## About this exercise
Search the data below for the string "presentSymbols" and copy all lines where it shows up.

● ● ● ● ● ● ●

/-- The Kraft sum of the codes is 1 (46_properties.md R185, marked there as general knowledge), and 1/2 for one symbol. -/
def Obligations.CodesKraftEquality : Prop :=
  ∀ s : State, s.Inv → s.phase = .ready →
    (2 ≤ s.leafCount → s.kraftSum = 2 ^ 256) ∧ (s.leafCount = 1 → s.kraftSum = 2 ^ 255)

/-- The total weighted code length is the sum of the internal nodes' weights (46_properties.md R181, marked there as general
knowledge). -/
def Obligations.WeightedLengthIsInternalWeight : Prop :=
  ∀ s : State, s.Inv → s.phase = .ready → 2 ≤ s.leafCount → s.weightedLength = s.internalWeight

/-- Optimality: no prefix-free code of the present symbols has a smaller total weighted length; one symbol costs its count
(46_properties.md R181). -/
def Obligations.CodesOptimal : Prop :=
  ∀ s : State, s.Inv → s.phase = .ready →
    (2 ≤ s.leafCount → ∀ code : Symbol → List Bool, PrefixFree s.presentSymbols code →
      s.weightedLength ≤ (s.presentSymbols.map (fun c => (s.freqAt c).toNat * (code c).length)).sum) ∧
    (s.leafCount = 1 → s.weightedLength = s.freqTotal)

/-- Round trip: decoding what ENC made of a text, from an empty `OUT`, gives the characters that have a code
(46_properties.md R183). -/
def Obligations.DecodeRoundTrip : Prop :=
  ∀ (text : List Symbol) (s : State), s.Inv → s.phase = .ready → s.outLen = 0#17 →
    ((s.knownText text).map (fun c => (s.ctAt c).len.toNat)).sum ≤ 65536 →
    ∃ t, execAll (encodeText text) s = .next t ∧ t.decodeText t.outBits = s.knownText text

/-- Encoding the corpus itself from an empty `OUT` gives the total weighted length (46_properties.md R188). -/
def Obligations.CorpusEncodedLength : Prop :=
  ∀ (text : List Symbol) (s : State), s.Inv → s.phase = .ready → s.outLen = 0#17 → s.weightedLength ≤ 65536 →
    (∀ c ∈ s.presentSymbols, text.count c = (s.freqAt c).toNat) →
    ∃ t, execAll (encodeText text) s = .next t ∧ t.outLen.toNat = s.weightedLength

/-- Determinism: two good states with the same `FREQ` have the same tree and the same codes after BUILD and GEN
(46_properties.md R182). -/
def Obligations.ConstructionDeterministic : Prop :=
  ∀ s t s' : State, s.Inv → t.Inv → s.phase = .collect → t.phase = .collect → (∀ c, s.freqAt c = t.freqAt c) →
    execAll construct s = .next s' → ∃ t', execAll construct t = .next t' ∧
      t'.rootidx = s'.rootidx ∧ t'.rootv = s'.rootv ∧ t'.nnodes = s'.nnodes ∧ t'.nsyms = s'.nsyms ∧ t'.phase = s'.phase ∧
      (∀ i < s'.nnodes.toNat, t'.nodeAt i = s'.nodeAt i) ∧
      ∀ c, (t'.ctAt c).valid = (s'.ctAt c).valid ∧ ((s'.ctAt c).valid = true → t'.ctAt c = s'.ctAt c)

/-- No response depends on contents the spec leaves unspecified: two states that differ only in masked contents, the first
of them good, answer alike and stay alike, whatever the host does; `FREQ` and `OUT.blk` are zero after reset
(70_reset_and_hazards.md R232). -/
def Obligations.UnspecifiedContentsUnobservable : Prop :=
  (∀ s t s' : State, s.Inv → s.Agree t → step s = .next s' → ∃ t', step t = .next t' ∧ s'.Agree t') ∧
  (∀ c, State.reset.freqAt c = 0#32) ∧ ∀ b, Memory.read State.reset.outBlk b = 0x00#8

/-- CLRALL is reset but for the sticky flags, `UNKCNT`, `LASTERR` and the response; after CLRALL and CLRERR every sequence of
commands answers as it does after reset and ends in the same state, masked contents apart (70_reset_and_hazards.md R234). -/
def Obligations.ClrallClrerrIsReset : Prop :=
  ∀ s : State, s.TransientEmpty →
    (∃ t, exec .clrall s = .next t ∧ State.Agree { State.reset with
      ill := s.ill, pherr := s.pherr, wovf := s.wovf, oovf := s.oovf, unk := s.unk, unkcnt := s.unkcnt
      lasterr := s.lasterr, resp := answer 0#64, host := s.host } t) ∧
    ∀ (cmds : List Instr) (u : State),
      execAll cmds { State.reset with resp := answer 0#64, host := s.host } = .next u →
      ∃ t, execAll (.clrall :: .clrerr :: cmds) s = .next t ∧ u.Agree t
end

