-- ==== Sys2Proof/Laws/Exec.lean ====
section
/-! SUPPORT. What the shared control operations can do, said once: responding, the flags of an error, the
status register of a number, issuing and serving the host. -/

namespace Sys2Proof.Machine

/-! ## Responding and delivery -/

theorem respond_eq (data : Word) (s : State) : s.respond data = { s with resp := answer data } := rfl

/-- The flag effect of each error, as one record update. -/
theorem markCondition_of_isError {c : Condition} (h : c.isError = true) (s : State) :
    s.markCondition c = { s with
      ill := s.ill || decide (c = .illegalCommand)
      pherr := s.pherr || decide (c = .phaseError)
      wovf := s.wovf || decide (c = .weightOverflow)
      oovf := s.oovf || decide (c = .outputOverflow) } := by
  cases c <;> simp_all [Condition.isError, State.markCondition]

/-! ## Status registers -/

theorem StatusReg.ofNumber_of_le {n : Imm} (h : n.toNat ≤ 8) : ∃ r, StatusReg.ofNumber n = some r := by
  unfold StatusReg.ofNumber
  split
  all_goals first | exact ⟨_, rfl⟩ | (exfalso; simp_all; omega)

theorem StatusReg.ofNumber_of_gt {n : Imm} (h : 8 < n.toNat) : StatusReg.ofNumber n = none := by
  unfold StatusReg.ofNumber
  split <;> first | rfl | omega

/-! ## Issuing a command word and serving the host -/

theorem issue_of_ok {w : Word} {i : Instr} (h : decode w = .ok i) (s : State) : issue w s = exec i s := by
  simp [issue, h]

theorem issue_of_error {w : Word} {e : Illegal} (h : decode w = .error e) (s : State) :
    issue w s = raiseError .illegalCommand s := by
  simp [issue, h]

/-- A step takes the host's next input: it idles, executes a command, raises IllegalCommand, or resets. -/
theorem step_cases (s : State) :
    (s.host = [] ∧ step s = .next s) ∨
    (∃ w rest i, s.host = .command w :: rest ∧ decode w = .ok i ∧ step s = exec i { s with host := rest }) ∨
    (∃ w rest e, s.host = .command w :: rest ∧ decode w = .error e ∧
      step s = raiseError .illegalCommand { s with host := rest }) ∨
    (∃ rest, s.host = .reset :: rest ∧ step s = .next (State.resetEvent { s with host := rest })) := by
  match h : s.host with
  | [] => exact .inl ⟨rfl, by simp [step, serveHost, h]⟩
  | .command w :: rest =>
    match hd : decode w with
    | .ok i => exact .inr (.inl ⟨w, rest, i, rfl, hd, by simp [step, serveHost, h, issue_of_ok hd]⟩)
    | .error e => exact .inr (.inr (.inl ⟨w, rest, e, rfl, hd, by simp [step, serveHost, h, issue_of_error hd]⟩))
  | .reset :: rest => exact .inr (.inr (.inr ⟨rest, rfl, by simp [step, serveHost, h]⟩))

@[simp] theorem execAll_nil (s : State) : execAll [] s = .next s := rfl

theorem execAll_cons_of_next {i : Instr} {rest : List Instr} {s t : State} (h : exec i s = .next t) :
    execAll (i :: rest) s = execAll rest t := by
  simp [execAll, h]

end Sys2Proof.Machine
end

● ● ● ● ● ● ●

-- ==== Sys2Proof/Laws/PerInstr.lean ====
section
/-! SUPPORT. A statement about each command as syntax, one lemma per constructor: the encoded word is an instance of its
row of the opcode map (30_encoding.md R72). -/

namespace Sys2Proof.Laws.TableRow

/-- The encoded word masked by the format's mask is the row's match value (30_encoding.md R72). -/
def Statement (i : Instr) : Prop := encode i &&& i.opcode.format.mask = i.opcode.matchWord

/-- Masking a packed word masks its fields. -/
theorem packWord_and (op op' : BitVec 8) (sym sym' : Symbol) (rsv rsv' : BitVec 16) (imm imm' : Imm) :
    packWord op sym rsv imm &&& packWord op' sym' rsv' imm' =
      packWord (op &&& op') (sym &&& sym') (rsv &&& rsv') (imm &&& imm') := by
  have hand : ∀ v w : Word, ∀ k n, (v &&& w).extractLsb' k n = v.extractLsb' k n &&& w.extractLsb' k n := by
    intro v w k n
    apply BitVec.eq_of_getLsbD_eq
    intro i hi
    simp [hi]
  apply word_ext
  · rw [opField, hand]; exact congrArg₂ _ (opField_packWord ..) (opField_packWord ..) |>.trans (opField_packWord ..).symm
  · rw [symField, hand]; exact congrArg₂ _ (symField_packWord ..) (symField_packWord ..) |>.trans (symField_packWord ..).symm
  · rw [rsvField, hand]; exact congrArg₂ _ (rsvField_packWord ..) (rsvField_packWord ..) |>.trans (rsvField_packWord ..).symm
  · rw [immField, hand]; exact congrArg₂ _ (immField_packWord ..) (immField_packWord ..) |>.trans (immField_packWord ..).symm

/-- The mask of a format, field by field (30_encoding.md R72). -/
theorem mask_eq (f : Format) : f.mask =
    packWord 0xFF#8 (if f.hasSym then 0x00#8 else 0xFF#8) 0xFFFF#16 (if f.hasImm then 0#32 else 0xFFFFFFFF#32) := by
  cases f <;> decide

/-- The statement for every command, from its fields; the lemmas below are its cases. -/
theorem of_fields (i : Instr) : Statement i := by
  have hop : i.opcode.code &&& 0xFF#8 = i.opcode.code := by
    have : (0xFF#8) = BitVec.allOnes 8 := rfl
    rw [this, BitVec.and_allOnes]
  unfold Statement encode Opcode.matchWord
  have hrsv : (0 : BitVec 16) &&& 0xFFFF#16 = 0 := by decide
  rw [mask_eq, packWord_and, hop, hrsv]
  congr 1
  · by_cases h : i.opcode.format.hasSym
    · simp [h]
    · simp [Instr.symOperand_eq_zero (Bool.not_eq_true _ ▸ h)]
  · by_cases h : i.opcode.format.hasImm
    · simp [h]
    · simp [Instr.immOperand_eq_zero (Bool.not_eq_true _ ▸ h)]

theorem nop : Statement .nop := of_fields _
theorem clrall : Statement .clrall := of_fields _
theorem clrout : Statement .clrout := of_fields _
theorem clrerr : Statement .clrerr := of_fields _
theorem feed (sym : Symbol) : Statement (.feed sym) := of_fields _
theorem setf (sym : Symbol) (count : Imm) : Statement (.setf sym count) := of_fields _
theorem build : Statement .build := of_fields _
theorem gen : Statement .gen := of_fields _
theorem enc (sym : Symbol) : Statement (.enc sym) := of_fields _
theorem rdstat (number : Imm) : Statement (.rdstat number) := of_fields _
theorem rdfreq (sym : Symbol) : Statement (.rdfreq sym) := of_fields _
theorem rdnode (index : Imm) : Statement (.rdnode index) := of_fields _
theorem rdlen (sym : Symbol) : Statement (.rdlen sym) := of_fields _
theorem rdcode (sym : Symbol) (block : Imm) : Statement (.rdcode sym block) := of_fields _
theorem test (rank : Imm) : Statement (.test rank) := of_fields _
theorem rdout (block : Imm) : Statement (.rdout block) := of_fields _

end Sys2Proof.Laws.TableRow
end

● ● ● ● ● ● ●

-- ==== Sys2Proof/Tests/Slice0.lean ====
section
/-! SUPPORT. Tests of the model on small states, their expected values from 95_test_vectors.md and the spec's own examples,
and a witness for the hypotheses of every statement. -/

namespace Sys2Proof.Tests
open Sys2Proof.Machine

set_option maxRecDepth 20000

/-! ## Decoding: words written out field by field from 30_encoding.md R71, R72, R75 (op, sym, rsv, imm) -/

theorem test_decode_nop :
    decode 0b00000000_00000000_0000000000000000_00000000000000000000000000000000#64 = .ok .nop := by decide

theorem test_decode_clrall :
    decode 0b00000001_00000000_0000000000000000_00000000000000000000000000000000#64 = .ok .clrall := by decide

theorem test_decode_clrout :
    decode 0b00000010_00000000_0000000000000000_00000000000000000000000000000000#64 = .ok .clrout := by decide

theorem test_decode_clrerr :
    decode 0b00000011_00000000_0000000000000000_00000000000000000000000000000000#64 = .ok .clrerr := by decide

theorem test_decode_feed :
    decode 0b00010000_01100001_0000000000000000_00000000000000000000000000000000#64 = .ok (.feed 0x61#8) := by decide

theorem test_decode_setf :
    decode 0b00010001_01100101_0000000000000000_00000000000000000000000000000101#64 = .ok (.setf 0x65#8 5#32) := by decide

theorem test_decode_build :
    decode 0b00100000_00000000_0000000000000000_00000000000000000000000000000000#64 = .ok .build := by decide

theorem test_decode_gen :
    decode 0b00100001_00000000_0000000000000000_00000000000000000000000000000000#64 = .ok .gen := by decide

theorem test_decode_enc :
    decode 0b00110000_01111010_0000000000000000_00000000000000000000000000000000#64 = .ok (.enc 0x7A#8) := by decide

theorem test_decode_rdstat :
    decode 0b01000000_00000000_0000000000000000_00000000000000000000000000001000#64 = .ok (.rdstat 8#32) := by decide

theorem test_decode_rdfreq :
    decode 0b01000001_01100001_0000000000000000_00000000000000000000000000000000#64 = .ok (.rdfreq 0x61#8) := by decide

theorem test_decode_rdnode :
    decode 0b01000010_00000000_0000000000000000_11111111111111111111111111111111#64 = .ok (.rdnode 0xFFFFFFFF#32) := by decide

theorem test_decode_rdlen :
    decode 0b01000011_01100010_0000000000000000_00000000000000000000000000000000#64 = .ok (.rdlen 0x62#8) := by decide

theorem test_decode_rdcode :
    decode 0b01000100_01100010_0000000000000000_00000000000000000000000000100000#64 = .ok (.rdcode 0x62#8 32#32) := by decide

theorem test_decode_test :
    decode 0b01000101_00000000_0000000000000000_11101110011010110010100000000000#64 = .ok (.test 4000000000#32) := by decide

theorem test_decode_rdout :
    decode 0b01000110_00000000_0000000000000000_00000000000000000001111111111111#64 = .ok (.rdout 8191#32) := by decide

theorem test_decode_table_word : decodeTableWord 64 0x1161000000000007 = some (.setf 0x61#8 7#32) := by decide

● ● ● ● ● ● ●

## Solved problem
    (2 ≤ s.leafCount → ∀ code : Symbol → List Bool, PrefixFree s.presentSymbols code →
      s.weightedLength ≤ (s.presentSymbols.map (fun c => (s.freqAt c).toNat * (code c).length)).sum) ∧
    (∀ c ∈ s.presentSymbols, text.count c = (s.freqAt c).toNat) →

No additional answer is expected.